No Seridó, onde a herança da cozinha portuguesa é gritante, a farinha de mandioca é responsável pelas possibilidades de releitura dos doces e quitutes, como é o caso da espécie (doce escuro de gergelim, farinha, mel de rapadura e castanha de caju). É também recheio do doce seco, essa joia delicada feita por pouquíssimas doceiras da região.

Já aqui em Natal, Djalma Maranhão não brincava carnaval sem o Cauim de Sr Raimundo do Areal. Essa bebida no mínimo exótica que causou pânico em alguns forasteiros que por aqui andaram, ao saber que a fermentação doce e aveludada do sumo da mandioca era catalisada pela saliva das cunhãs (idosas da aldeia).

Para mim, adepto que sou, é um desafio elencar alguma preparação preferida, mas confesso que nos últimos dias tenho namorado com a nossa farofa d’agua de forma mais caliente. Marcos me ensinou esses dias que para meio quilo de farinha branca se adiciona 200 ml de agua quente, 100 ml de manteiga da terra e sal, junta-se cebolas roxas “suadas” e anteriormente reservadas e coentro picado. Rápida, forte e saborosa.

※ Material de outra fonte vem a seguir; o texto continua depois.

-- ==== Sys2Proof/Machine/Charge.lean ====
section
/-!
DEFINITION. The arithmetic of the matrix engine (R212 to R220): alignment of blocks, the split into digital and charge
sums, scaling, accumulation and the bound, and the down-converter. Numbers are exact fractions until a rounding to FP32.
-/

namespace Sys2Proof.Machine

/-! ### Fractions -/

abbrev Frac := Nat × Nat

def fracAdd (a b : Frac) : Frac := (a.1 * b.2 + b.1 * a.2, a.2 * b.2)
def fracMul (a b : Frac) : Frac := (a.1 * b.1, a.2 * b.2)
def pow2 (e : Int) : Frac := scale2 1 1 e
/-- floor(log2 x) of a positive fraction. -/
def fracLog (a : Frac) : Int := floorLog2 a.1 a.2
/-- A magnitude of an FP32 pattern that is finite. -/
def mag32 (x : Nat) : Frac := magOf (decodeVal fmt32 x)
def qnan32 : Nat := qnan fmt32
def isNan32 (x : Nat) : Bool := isNan fmt32 x
/-- The pattern of +infinity. -/
def inf32 : Nat := infPat fmt32 false
/-- A non-negative fraction rounded up to FP32, with its flags. -/
def up32 (a : Frac) : Nat × BitVec 5 := roundTo fmt32 .rup false (.fin false a.1 a.2)

/-- ulp32 of R217 for a finite magnitude. -/
def ulp32 (a : Frac) : Frac := if a.1 = 0 then pow2 (-149) else pow2 (max (fracLog a) (-126) - 23)

/-! ### Blocks (R212, R213) -/

/-- A value times a block scale (R82, R84): a NaN scale makes a NaN, a zero scale a zero of a finite value. -/
def scaledVal (x s : Val) : Val :=
  match x, s with
  | .fin n p q, .fin _ a b => .fin n (p * a) (q * b)
  | .inf n, .fin _ _ _ => .inf n
  | _, _ => .nan

/-- An aligned element: its sign, and the magnitude q. -/
structure QElem where
  neg : Bool
  q : Nat
deriving DecidableEq, Repr

/-- A block of 32 elements: their values with the scale, the exponent E, the aligned elements, and for a block from the
down-converter the carried bounds (none where it carries none; an infinite one is none inside). -/
structure Blk where
  vals : List Val
  e : Int
  qs : List QElem
  ba : Option (List (Option Frac)) := none
deriving DecidableEq, Repr

def Val.isZero : Val → Bool
  | .fin _ p _ => p = 0
  | _ => false

/-- align of R212 for containers c under a scale value. -/
def alignBlk (f : Fmt) (cs : List Nat) (sc : Val) (ba : Option (List (Option Frac))) : Blk :=
  let vals := cs.map fun c => scaledVal (decodeVal f c) sc
  if f.kindInt then
    let lg := match sc with
      | .fin _ p q => if p = 0 then 0 else floorLog2 p q
      | _ => 0
    let num (c : Nat) : Int := if f.sgn then signedOf f.w c else (c % 2 ^ f.w : Nat)
    { vals := vals, e := 8 - f.bias + lg, qs := cs.map fun c => { neg := num c < 0, q := (num c).natAbs }, ba := ba }
  else
    let e := (vals.filter fun v => !v.isZero).foldl (fun (m : Option Int) v =>
      let l := fracLog (magOf v)
      match m with
      | none => some l
      | some k => some (max k l)) none
    let e := e.getD 0
    let q (v : Val) : Nat := let m := scale2 (magOf v).1 (magOf v).2 (8 - e); m.1 / m.2
    { vals := vals, e := e, qs := vals.map fun v => { neg := isNeg v, q := q v }, ba := ba }

def Blk.special (b : Blk) : Bool := b.vals.any notFinite
def Blk.zero (b : Blk) : Bool := b.vals.all Val.isZero

/-- The contribution of a non-finite block pair and its flags (R213). -/
def specialSum (a w : Blk) : Nat × BitVec 5 :=
  let ps := a.vals.zip w.vals
  let prods := ps.map fun p => mulVal p.1 p.2
  let zeroInf := prods.any (·.isNone)
  let pos := prods.any fun p => p = some (.inf false)
  let neg := prods.any fun p => p = some (.inf true)
  let nan := ps.any fun p => p.1 = .nan || p.2 = .nan
  let nv : BitVec 5 := if zeroInf || (pos && neg) then fNV else 0
  (if nan || zeroInf || (pos && neg) then qnan32 else infPat fmt32 neg, nv)

/-! ### The split (R214, R215) -/

/-- 2^(i+j) summed over the pairs of bits below the split point, times 32: Lmax(S). -/
def lmax (S : Nat) : Nat :=
  32 * ((List.range 9).map fun i => ((List.range 9).map fun j => if i + j < S then 2 ^ (i + j) else 0).sum).sum

/-- h of R215: 2^h is the smallest power of two greater than Lmax. -/
def hOf (S : Nat) : Nat := Nat.log2 (lmax S) + 1

/-- The part of a product that the split sums as charge: bit products with i + j < S. -/
def lowPart (S a w : Nat) : Nat :=
  ((List.range 9).map fun i => if a.testBit i && i < S then w % 2 ^ (S - i) * 2 ^ i else 0).sum

/-- Sums of a block: H, and what each array holds. -/
structure Sums where
  h : Int
  pos : Nat
  neg : Nat
deriving DecidableEq, Repr

def splitSums (S : Nat) (a w : List QElem) : Sums :=
  (a.zip w).foldl (fun s p =>
    let neg := p.1.neg != p.2.neg
    let lo := lowPart S p.1.q p.2.q
    let hi : Int := (p.1.q * p.2.q - lo : Nat)
    { h := if neg then s.h - hi else s.h + hi, pos := if neg then s.pos else s.pos + lo,
      neg := if neg then s.neg + lo else s.neg }) { h := 0, pos := 0, neg := 0 }

/-- The exponent of 1/16 of a converter step, of which every reading is a multiple. -/
def readExp (S g : Nat) : Int := (hOf S : Int) - 12 - g

/-- An array holds more than the converter reads, and whether a clip may be reported without that (R214). -/
def overRange (S g L : Nat) : Bool := lmax S < L * 2 ^ g
def nearRange (S g L : Nat) : Bool := lmax S * 2 ^ 8 < L * 2 ^ g * 2 ^ 8 + 2 ^ hOf S

/-- What the free readings of a block come to: the block integer as n · 2^e, and whether it clipped. -/
structure Reading214 where
  n : Int
  e : Int
  clip : Bool
deriving DecidableEq, Repr

/-- PS of R214. `free` gives the next free values: a choice, and two numbers. A reading within e(S, g) of the charge sum is
one of the multiples of 1/16 step that lie within 24 of them; a clipped block's PS is any value. -/
def readBlock (S g : Nat) (t : Sums) (choice : Bool) (x y : Nat) : Reading214 :=
  if S = 0 then { n := t.h, e := 0, clip := false }
  else
    let L := max t.pos t.neg
    let u := readExp S g
    let clip := overRange S g L || (nearRange S g L && choice)
    let d : Int := (t.pos : Int) - t.neg
    if clip then { n := if y % 2 = 0 then (x : Int) else -(x : Int), e := u, clip := true }
    else if u < 0 then
      let k : Int := (2 ^ (-u).toNat : Nat)
      let m := d * k - 24 + (x % 49 : Nat)
      { n := t.h * k + m, e := u, clip := false }
    else
      let k : Int := (2 ^ u.toNat : Nat)
      let lo := -((24 * k - d) / k)
      let hi := (d + 24 * k) / k
      { n := t.h + (lo + (x % (hi - lo + 1).toNat : Nat)) * k, e := 0, clip := false }

/-! ### Scaling, accumulation and the bound (R217, R220) -/

/-- cterm of R220 for a W block; none is infinite. -/
def cterm (f : Fmt) (a w : Blk) : Option Frac :=
  match a.ba with
  | none => some (0, 1)
  | some bs =>
    if bs.any (·.isNone) then none
    else
      let bs := bs.filterMap id
      let unit := pow2 (w.e - 8)
      let extra : Frac :=
        if f.kindInt then (0, 1)
        else
          let top := (a.qs.zip bs).foldl (fun m p => fracMax m (fracAdd (fracMul (p.1.q, 1) (pow2 (a.e - 8))) p.2)) (0, 1)
          fracAdd (pow2 (a.e - 8)) (if top.1 = 0 then (0, 1) else pow2 (fracLog top - 8))
      some ((w.qs.zip bs).foldl (fun m p => fracAdd m (fracMul (fracMul (p.1.q, 1) unit) (fracAdd p.2 extra))) (0, 1))

/-- An output element while a tile operation runs: value, bound, flags, whether a block clipped, whether a block ran, the
counter of free values. -/
structure Acc where
  acc : Nat
  bnd : Nat
  fl : BitVec 5
  clip : Bool
  ran : Bool
  nfree : Nat
deriving DecidableEq, Repr

/-- What a nest fixes for its blocks. -/
structure Split where
  s : Nat
  g : Nat
  stale : Bool
  chained : Bool
  af : Fmt
deriving DecidableEq, Repr

/-- The new bound of an element after a block (R217), where it is neither poisoned nor NaN, and the flags of its two
roundings. -/
def newBound (z : Acc) (t acc : Nat) (inc : Option Frac) : Nat × BitVec 5 :=
  match inc with
  | none => (inf32, 0)
  | some inc =>
    if inc.1 = 0 then (z.bnd, 0)
    else
      match decodeVal fmt32 z.bnd with
      | .fin _ p q =>
        let mm := fracMax (fracMax (mag32 t) (mag32 acc)) (fracAdd (p, q) inc)
        if !fracLt mm (pow2 126) then (inf32, 0)
        else
          let r := up32 inc
          match decodeVal fmt32 r.1 with
          | .fin _ a b =>
            let x := up32 (fracAdd (fracAdd (p, q) (a, b)) (fracMul (4, 1) (ulp32 mm)))
            (x.1, r.2 ||| x.2)
          | _ => (inf32, r.2)
      | _ => (inf32, 0)

/-- One block of one output element (R217). -/
def stepBlock (c : Split) (a w : Blk) (z : Acc) : Acc :=
  let special := a.special || w.special
  if !special && (a.zero || w.zero) then z
  else
    let r := readBlock c.s c.g (if special then { h := 0, pos := 0, neg := 0 } else splitSums c.s a.qs w.qs)
      (Config.freeBool z.nfree) (Config.freeNat (z.nfree + 1)) (Config.freeNat (z.nfree + 2))
    let clip := !special && r.clip
    let t :=
      if special then specialSum a w
      else
        let v := scale2 r.n.natAbs 1 (r.e + a.e + w.e - 16)
        roundTo fmt32 .rne false (.fin (r.n < 0) v.1 v.2)
    let s :=
      if isNan32 z.acc || isNan32 t.1 then (qnan32, 0)
      else match addVal .rne (decodeVal fmt32 z.acc) (decodeVal fmt32 t.1) with
        | none => (qnan32, fNV)
        | some v => roundTo fmt32 .rne false v
    let charge : Frac := if !special && 0 < c.s then fracMul (24, 1) (pow2 (readExp c.s c.g + a.e + w.e - 16)) else (0, 1)
    let inc : Option Frac := if c.chained && !special then (cterm c.af a w).map (fracAdd charge) else some charge
    let bnd : Nat × BitVec 5 :=
      if isNan32 z.bnd then (z.bnd, 0)
      else if clip || (0 < c.s && c.stale) then (inf32, 0)
      else if notFinite (decodeVal fmt32 t.1) || notFinite (decodeVal fmt32 s.1) then (inf32, 0)
      else newBound z t.1 s.1 inc
    { acc := s.1, bnd := bnd.1, fl := z.fl ||| t.2 ||| s.2 ||| bnd.2, clip := z.clip || clip, ran := true, nfree := z.nfree + 3 }

/-! ### The down-converter (R88, R219, R220) -/

/-- A block quantised: its scale byte, its element patterns, the flags. `ms` gives the rounding mode of each element. -/
structure Quant where
  scale : Nat
  pats : List Nat
  fl : BitVec 5
deriving DecidableEq, Repr

def quantBlk (d : W32) (ms : List RMode) (vs : List Nat) : Quant :=
  let f := descFmt d
  let bsk := descBsk d
  let xs := vs.map (decodeVal fmt32)
  if bsk = 0 then
    let rs := (xs.zip ms).map fun p => roundTo f p.2 false p.1
    { scale := 0, pats := rs.map (·.1), fl := (rs.map (·.2)).foldl (· ||| ·) 0 }
  else
    let sc := chooseScale f bsk xs
    let rs := if xs.any notFinite then xs.map fun _ => (0, (0 : BitVec 5))
      else (xs.zip ms).map fun p => quantElem f p.2 (bsk = 1) (scaleVal bsk sc.1) p.1
    { scale := sc.1, pats := rs.map (·.1), fl := (rs.map (·.2)).foldl (· ||| ·) sc.2 }

/-- The carried bounds of a block, and the flags of their roundings (R95, R220). -/
def carried (d : W32) (vs bs : List Nat) : Option (List (Option Frac)) × BitVec 5 :=
  if bs.all fun b => (mag32 b).1 = 0 && !notFinite (decodeVal fmt32 b) then (none, 0)
  else
    let f := descFmt d
    if (vs ++ bs).any fun x => notFinite (decodeVal fmt32 x) then (some (bs.map fun _ => none), 0)
    else
      let mx := (vs.zip bs).foldl (fun m p => fracMax m (fracAdd (mag32 p.1) (mag32 p.2))) (0, 1)
      let sc : Frac := if descBsk d = 0 then (1, 1)
        else magOf (scaleVal (descBsk d) (chooseScale f (descBsk d) [.fin false mx.1 mx.2]).1)
      let top := fracMul f.maxf sc
      let u := if descBsk d = 0 then pow2 (ulpExp f mx.1 mx.2) else fracMul (pow2 (ulpExp f f.maxf.1 f.maxf.2)) sc
      if fracLt top mx then (some (bs.map fun _ => none), 0)
      else
        let rs := bs.map fun b => up32 (fracAdd (mag32 b) (fracMul (2, 1) u))
        (some (rs.map fun r =>
          match decodeVal fmt32 r.1 with
          | .fin _ p q => some (p, q)
          | _ => none), (rs.map (·.2)).foldl (· ||| ·) 0)

/-- A row of 128 FP32 values as four blocks of an A operand (R219). -/
def chainRow (d : W32) (vs bs : List Nat) : List Blk × BitVec 5 :=
  let m := if descRnd d = 1 then RMode.rtz else RMode.rne
  let f := descFmt d
  let part (l : List Nat) (b : Nat) : List Nat := (l.drop (32 * b)).take 32
  let qs := (List.range 4).map fun b => (carried d (part vs b) (part bs b), quantBlk d (List.replicate 32 m) (part vs b))
  (qs.map fun x =>
     alignBlk f x.2.pats (if descBsk d = 0 then .fin false 1 1 else scaleVal (descBsk d) x.2.scale) x.1.1,
   (qs.map fun x => x.1.2 ||| x.2.fl).foldl (· ||| ·) 0)

end Sys2Proof.Machine
end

Para concluir, retiro da cartola de Câmara Cascudo a lenda da origem da mandioca, pois não creio ter algo mais belo em relação a ela e que tenha sido sintetizado em palavras:

Numa tribo indígena a filha do Tuxaua deu à luz a uma menina branca como leite. O Chefe quis matar a filha, mas um moço branco lhe apareceu em sonho e lhe disse que a mãe da criança não era culpada.

A criança, antes de completar um ano, morreu sem ter adoecido. O Tuxaua mandou enterrá-la na própria aldeia, e a mãe todos os dias lhe regava a sepultura, sobre a qual nascera uma planta que deu flores e frutos.

Certa vez a terra abriu-se ao pé da planta e apareceram as raízes. Os índios as colheram e viram que eram brancas como o corpo de Mani, e deram o nome de Maníoca (casa de Mani) ou corpo de Mani. E à planta deram o nome de maniva (Mandioca)”.